Greetings fellow Proxmox users and moderators. First I want to thank the Proxmox team and developers for creating an amazing product. I have been a Proxmox user for only about 2 years but a Linux admin for about 15 years. Regrettably I have not created a forum account until now, however I appreciate how the moderators and participants always attempt to be helpful no matter the level of proficiency.
Recently, I have encountered an issue which (though I have found a workaround) I have been unable to find the root cause. I believe this issue to likely be with Debian Buster and not Proxmox specifically, however since I have encountered it with Proxmox 6.1 and 6.2 systems I figured I would post here first.
In particular, I have upgraded two identical, clustered servers (svr-lf-pve1 and svr-lf-pve2) from Proxmox 5.4 to 6.1 and then to 6.2 thereafter. Specifically, they are two SuperMicro Super X10DRT-P (X10DRT-P) servers in a single SuperServer 1028TP-DC0R (SYS-1028TP-DC0R) chassis. Each server has two onboard gigabit interfaces (eno1 and eno2) as well as a PCIe Ethernet card (AOC-SGP-i2) with dual gigabit interfaces (ens1f0 and ens1f1) for a total of 4 gigabit Ethernet interfaces per server. All network interfaces have unique hardware MAC addresses set by the manufacturer. Below are related PVE and package versions installed:
root@svr-lf-pve1:/tmp# pveversion
pve-manager/6.2-4/9824574a (running kernel: 5.4.41-1-pve)

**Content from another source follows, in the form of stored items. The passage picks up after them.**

-- ==== Sys2Proof/Machine/Henat.lean ====
section
/-! DEFINITION. The Henat instructions (R276 to R287): each acts on the body of the collective `State.curColl`, and waits by
leaving the body where it stands; the body of a chunk (R276). -/

namespace Sys2Proof.Machine

open Sys2Proof

/-- Element `e` of accumulator `a` (R265). -/
def Coll.accAt (c : Coll) (a e : Nat) : Word := c.acc.get (128 * a + e) 0
/-- Is the running chunk the last? -/
def Coll.isLast (c : Coll) : Bool := c.next + 1 == c.chunks
/-- May an instruction with this `.last` flag act in the running body (R283)? -/
def Coll.acts (c : Coll) (last : Bool) : Bool := !last || c.isLast

/-- Rounded to F32 (R92, R94). -/
def rneF32 (x : Val) : Word := BitVec.ofNat 32 (roundFmt x .f32 .rne false)
/-- The value of an F32 element. -/
def valF32 (w : Word) : Val := Fmt.f32.value w.toNat

/-- The elements of a chunk's bytes, as F32 (R277). -/
def chunkElems (bf : Bool) (bs : List Byte) : List Word :=
  if bf then (splitElems 16 bs).map (fun x => rneF32 (Fmt.bf16.value x))
  else (splitElems 32 bs).map (fun x => rneF32 (Fmt.f32.value x))

/-- The bytes that FWD and FWDE form of an accumulator (R285). -/
def Coll.formed (c : Coll) (a : Nat) (bf : Bool) : List Byte :=
  if bf then (List.range 128).flatMap (fun e => bytesOf 2 (roundFmt (valF32 (c.accAt a e)) .bf16 .rne false))
  else (List.range 64).flatMap (fun e => bytesOf 4 (rneF32 (valF32 (c.accAt a e))).toNat)

/-- An accumulator's first elements replaced (R283). -/
def Coll.setAcc (c : Coll) (a : Nat) (ws : List Word) : Coll :=
  { c with acc := ws.zipIdx.foldl (fun t p => t.set (128 * a + p.2) p.1) c.acc }

namespace State

/-- The body acts on the current collective; with none, nothing happens. -/
def withColl (s : State) (f : Coll → State) : State :=
  match s.collOf s.curColl with
  | none => s
  | some c => f c

/-- The collective as it is after an instruction, at the word after it. -/
def henatNext (s : State) (c : Coll) : State := s.setColl s.curColl { c with pc := c.pc + 1 }

/-- Writes and arrives made by an instruction, tried at once. -/
def henatOut (s : State) (c : Coll) (outs : List CollOut) : State :=
  (s.henatNext { c with outs := c.outs ++ outs }).pushOuts s.curColl

/-- An instruction that reads a port's chunk (R277): it waits until the chunk is ready. -/
def henatData (s : State) (port win : Nat) (last : Bool) (f : Coll → List Byte → State) : State :=
  s.withColl (fun c =>
    if !c.acts last then s.henatNext c
    else if c.ready win c.next port then f c (c.bytes win c.next port)
    else s)

/-- LOAD, ADD, MAX, MIN (R283). -/
def henatElems (s : State) (d : Nat) (bf : Bool) (port win : Nat) (last : Bool) (f : Word → Word → Word) : State :=
  s.henatData port win last (fun c bs =>
    s.henatNext (c.setAcc d ((chunkElems bf bs).zipIdx.map (fun p => f (c.accAt d p.2) p.1))))

/-- ADDA, SCALE, ROUND, COPY (R283). -/
def henatAcc (s : State) (d : Nat) (last : Bool) (f : Coll → Nat → Word) : State :=
  s.withColl (fun c =>
    if c.acts last then s.henatNext (c.setAcc d ((List.range 128).map (f c))) else s.henatNext c)

/-- A write of 256 bytes to each die of a set, each followed with `.bar` in the last body by an arrive (R285). -/
def henatWrites (c : Coll) (set : Nat) (bs : List Byte) (bar : Bool) : List CollOut :=
  (portsOf (c.mask set)).flatMap (fun d =>
    .write d (256 * c.next) bs :: (if bar && c.isLast then [.arrive d c.next] else []))

/-- A body ends (R267, R276): the chunk's staging and counts are freed, held stores come up, the collective goes on. -/
def endBody (s : State) (n : Nat) (c : Coll) : State :=
  let mine (k : Nat) : Bool := k / 64 % 2 ^ 18 == c.next
  let c := { c with counts := c.counts.filter (fun p => !mine p.1), stage := c.stage.filter (fun p => !mine (p.1 / 256))
                    next := c.next + 1, pc := 0, acc := [] }
  let s := ((s.setColl n c).pushOuts n).kickAliases
  if c.next < c.chunks then s.post (.chunkBody n) else s.post (.collectiveCompletion n)

end State

/-- END (R276, R284). -/
def execHenatEnd (s : State) : Res := .next (s.withColl (fun c => s.endBody s.curColl c))

/-- MATCH (R284). -/
def execHenatMatch (set win : BitVec 2) (last : Bool) (s : State) : Res :=
  .next (s.withColl (fun c =>
    if !c.acts last || (portsOf (c.mask set.toNat)).all (fun p => c.ready win.toNat c.next p) then s.henatNext c else s))

/-- LOAD (R283). -/
def execHenatLoad (d : BitVec 3) (bf : Bool) (port : BitVec 6) (win : BitVec 2) (last : Bool) (s : State) : Res :=
  .next (s.henatElems d.toNat bf port.toNat win.toNat last (fun _ x => x))

/-- ADD (R283). -/
def execHenatAdd (d : BitVec 3) (bf : Bool) (port : BitVec 6) (win : BitVec 2) (last : Bool) (s : State) : Res :=
  .next (s.henatElems d.toNat bf port.toNat win.toNat last (fun a x => rneF32 (Val.add .rne (valF32 a) (valF32 x))))

/-- MAX (R283, R101). -/
def execHenatMax (d : BitVec 3) (bf : Bool) (port : BitVec 6) (win : BitVec 2) (last : Bool) (s : State) : Res :=
  .next (s.henatElems d.toNat bf port.toNat win.toNat last (fun a x => BitVec.ofNat 32 (fminmax true .f32 a.toNat x.toNat)))

/-- MIN (R283, R101). -/
def execHenatMin (d : BitVec 3) (bf : Bool) (port : BitVec 6) (win : BitVec 2) (last : Bool) (s : State) : Res :=
  .next (s.henatElems d.toNat bf port.toNat win.toNat last (fun a x => BitVec.ofNat 32 (fminmax false .f32 a.toNat x.toNat)))

/-- ADDA (R283). -/
def execHenatAdda (d src : BitVec 3) (last : Bool) (s : State) : Res :=
  .next (s.henatAcc d.toNat last (fun c e => rneF32 (Val.add .rne (valF32 (c.accAt d.toNat e)) (valF32 (c.accAt src.toNat e)))))

/-- SCALE (R283). -/
def execHenatScale (d src : BitVec 3) (imm : BitVec 32) (last : Bool) (s : State) : Res :=
  .next (s.henatAcc d.toNat last (fun c e => rneF32 (Val.scale (valF32 (c.accAt src.toNat e)) imm.toInt)))

/-- ROUND (R283): the value in the format, held as F32. -/
def execHenatRound (d src : BitVec 3) (bf : Bool) (last : Bool) (s : State) : Res :=
  .next (s.henatAcc d.toNat last (fun c e =>
    let x := valF32 (c.accAt src.toNat e)
    if bf then rneF32 (Fmt.bf16.value (roundFmt x .bf16 .rne false)) else rneF32 x))

/-- COPY (R283). -/
def execHenatCopy (d src : BitVec 3) (last : Bool) (s : State) : Res :=
  .next (s.henatAcc d.toNat last (fun c e => c.accAt src.toNat e))

/-- FWD (R285). -/
def execHenatFwd (src : BitVec 3) (bf : Bool) (set : BitVec 2) (last bar : Bool) (s : State) : Res :=
  .next (s.withColl (fun c =>
    if c.acts last then s.henatOut c (State.henatWrites c set.toNat (c.formed src.toNat bf) bar) else s.henatNext c))

/-- GATH (R285): the staged bytes as they are. -/
def execHenatGath (set : BitVec 2) (port : BitVec 6) (win : BitVec 2) (last bar : Bool) (s : State) : Res :=
  .next (s.henatData port.toNat win.toNat last (fun c bs => s.henatOut c (State.henatWrites c set.toNat bs bar)))

/-- BAR (R286). -/
def execHenatBar (set : BitVec 2) (last : Bool) (s : State) : Res :=
  .next (s.withColl (fun c =>
    if c.acts last then s.henatOut c ((portsOf (c.mask set.toNat)).map (fun d => .arrive d c.next)) else s.henatNext c))

/-- FWDE (R287): one flagged packet through an Ethernet port; of a root die's Keeper, once it has reached the Basin (R289). -/
def execHenatFwde (src : BitVec 3) (bf : Bool) (port : BitVec 6) (win : BitVec 2) (last : Bool) (s : State) : Res :=
  .next (s.withColl (fun c =>
    if !c.acts last then s.henatNext c
    else
      let t := s.henatNext { c with fwde := c.fwde + 1 }
      let (u, t) := t.fresh
      let p : Packet := { uid := u, copy := 0, chunk := c.next, off := 256 * c.next, read := false, sent := 0, due := 0, acked := false,
                          port := port.toNat, epoch := false, fwde := some (s.curColl, win.toNat, c.next),
                          payload := c.formed src.toNat bf, scale := none, rod := false, atPort := !c.endpoint, back := false
                          sentAt := t.basin.time.toNat }
      let t := { t with packets := t.packets ++ [p] }
      if c.endpoint then t.crossOut c.root p else t.transmit u))

/-- FAIL (R284, R275): reason 0x03 and its code; no port is concerned. -/
def execHenatFail (code : BitVec 8) (last : Bool) (s : State) : Res :=
  .next (s.withColl (fun c =>
    if c.acts last then s.failColl s.curColl 3 0x3F code.toNat else s.henatNext c))

/-- SKIPNL (R284). -/
def execHenatSkipnl (s : State) : Res :=
  .next (s.withColl (fun c => s.setColl s.curColl { c with pc := if c.isLast then c.pc + 1 else c.pc + 2 }))

/-- The meaning of a Henat instruction; nothing for any other. -/
def henatExec (i : Instr) (s : State) : Res :=
  match i with
  | .henatEnd => execHenatEnd s
  | .henatMatch k w l => execHenatMatch k w l s
  | .henatLoad d b p w l => execHenatLoad d b p w l s
  | .henatAdd d b p w l => execHenatAdd d b p w l s
  | .henatMax d b p w l => execHenatMax d b p w l s
  | .henatMin d b p w l => execHenatMin d b p w l s
  | .henatAdda d a l => execHenatAdda d a l s
  | .henatScale d a n l => execHenatScale d a n l s
  | .henatRound d a b l => execHenatRound d a b l s
  | .henatFwd a b k l r => execHenatFwd a b k l r s
  | .henatFwde a b p w l => execHenatFwde a b p w l s
  | .henatCopy d a l => execHenatCopy d a l s
  | .henatGath k p w l r => execHenatGath k p w l r s
  | .henatBar k l => execHenatBar k l s
  | .henatFail c l => execHenatFail c l s
  | .henatSkipnl => execHenatSkipnl s
  | _ => .next s

/-- The instruction at a body's next word; a body ends after the last of its words, and at one that no reload admits
(R281). -/
def Coll.instr (c : Coll) : Instr :=
  match decodeHenat (c.words.getD c.pc 0) with
  | .ok i => i
  | .error _ => .henatEnd

namespace State

/-- May a collective's body run: its path is fixed, chunks are left, and on the endpoint path its root die's Keeper works
(R276, R289)? -/
def bodyDue (s : State) (c : Coll) : Bool :=
  c.fixed && decide (c.next < c.chunks) && !(c.endpoint && ((s.die c.root).keeperDead || !s.dieLive c.root))

/-- A body's instructions until it waits, ends or fails; how many, the waits not counted. -/
def runBody (s : State) (n fuel : Nat) : State × Nat :=
  match fuel with
  | 0 => (s, 0)
  | k + 1 =>
    match s.collOf n with
    | none => (s, 0)
    | some c =>
      let t := nextOr s (henatExec c.instr { s with curColl := n })
      match t.collOf n with
      | none => (t, 1)
      | some c' =>
        if c'.next != c.next then (t, 1)
        else if c'.pc == c.pc then (t, 0)
        else
          let (t, m) := t.runBody n k
          (t, m + 1)

/-- A lock is taken for a number of Basin cycles (R276, R354). -/
def holdLock (s : State) (k m : Nat) : State :=
  if m = 0 then s else s.modBasin (fun b => { b with lockBusy := b.lockBusy.set k m })

/-- A nanosecond of the locks, two Basin cycles: where a lock becomes free, the bodies of its collectives come up, those opened
first before the others (R276). -/
def lockTick (s : State) : State :=
  let free := (s.basin.lockBusy.filter (fun p => p.2 ≤ 2)).map Prod.fst
  let s := s.modBasin (fun b => { b with lockBusy := (b.lockBusy.filter (fun p => 2 < p.2)).map (fun p => (p.1, p.2 - 2)) })
  free.foldl (fun s k => (s.basin.colls.filter (fun c => !c.2.endpoint && c.2.lock == k)).foldl (fun s c => s.post (.chunkBody c.1)) s) s

end State

/-- The body that a free lock runs (R276): of its collectives' bodies that can proceed, the one whose collective opened first; the state
after it, and its cycles. -/
def State.lockBody (s : State) (k : Nat) : Option (State × Nat) :=
  (s.basin.colls.filter (fun c => s.bodyDue c.2 && !c.2.endpoint && c.2.lock == k)).findSome? (fun c =>
    let r := s.runBody c.1 66
    if r.2 = 0 then none else some r)

/-- CHUNK_BODY (R276): on the endpoint path the body of the collective's next chunk, as far as it can go; on the switch path its lock,
where that is free, runs what can proceed. -/
def execChunkBody (coll : Nat) (s : State) : Res :=
  match s.collOf coll with
  | none => .next s
  | some c =>
    if !s.bodyDue c then .next s
    else if c.endpoint then .next (s.runBody coll 66).1
    else if s.basin.lockBusy.has c.lock then .next s
    else match s.lockBody c.lock with
      | none => .next s
      | some (t, m) => .next (t.holdLock c.lock m)

end Sys2Proof.Machine
end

root@svr-lf-pve1:/tmp# dpkg -l | grep openvswitch
ii openvswitch-common 2.12.0-1 amd64 Open vSwitch common components
ii openvswitch-switch 2.12.0-1 amd64 Open vSwitch switch implementations
root@svr-lf-pve1:/tmp# dpkg -l | grep ifupdown
ii ifupdown 0.8.35+pve1 amd64 high level tools to configure network interfaces
root@svr-lf-pve1:/tmp# dpkg -l | grep ifenslave
ii ifenslave 2.9 all configure network interfaces for parallel routing (bonding)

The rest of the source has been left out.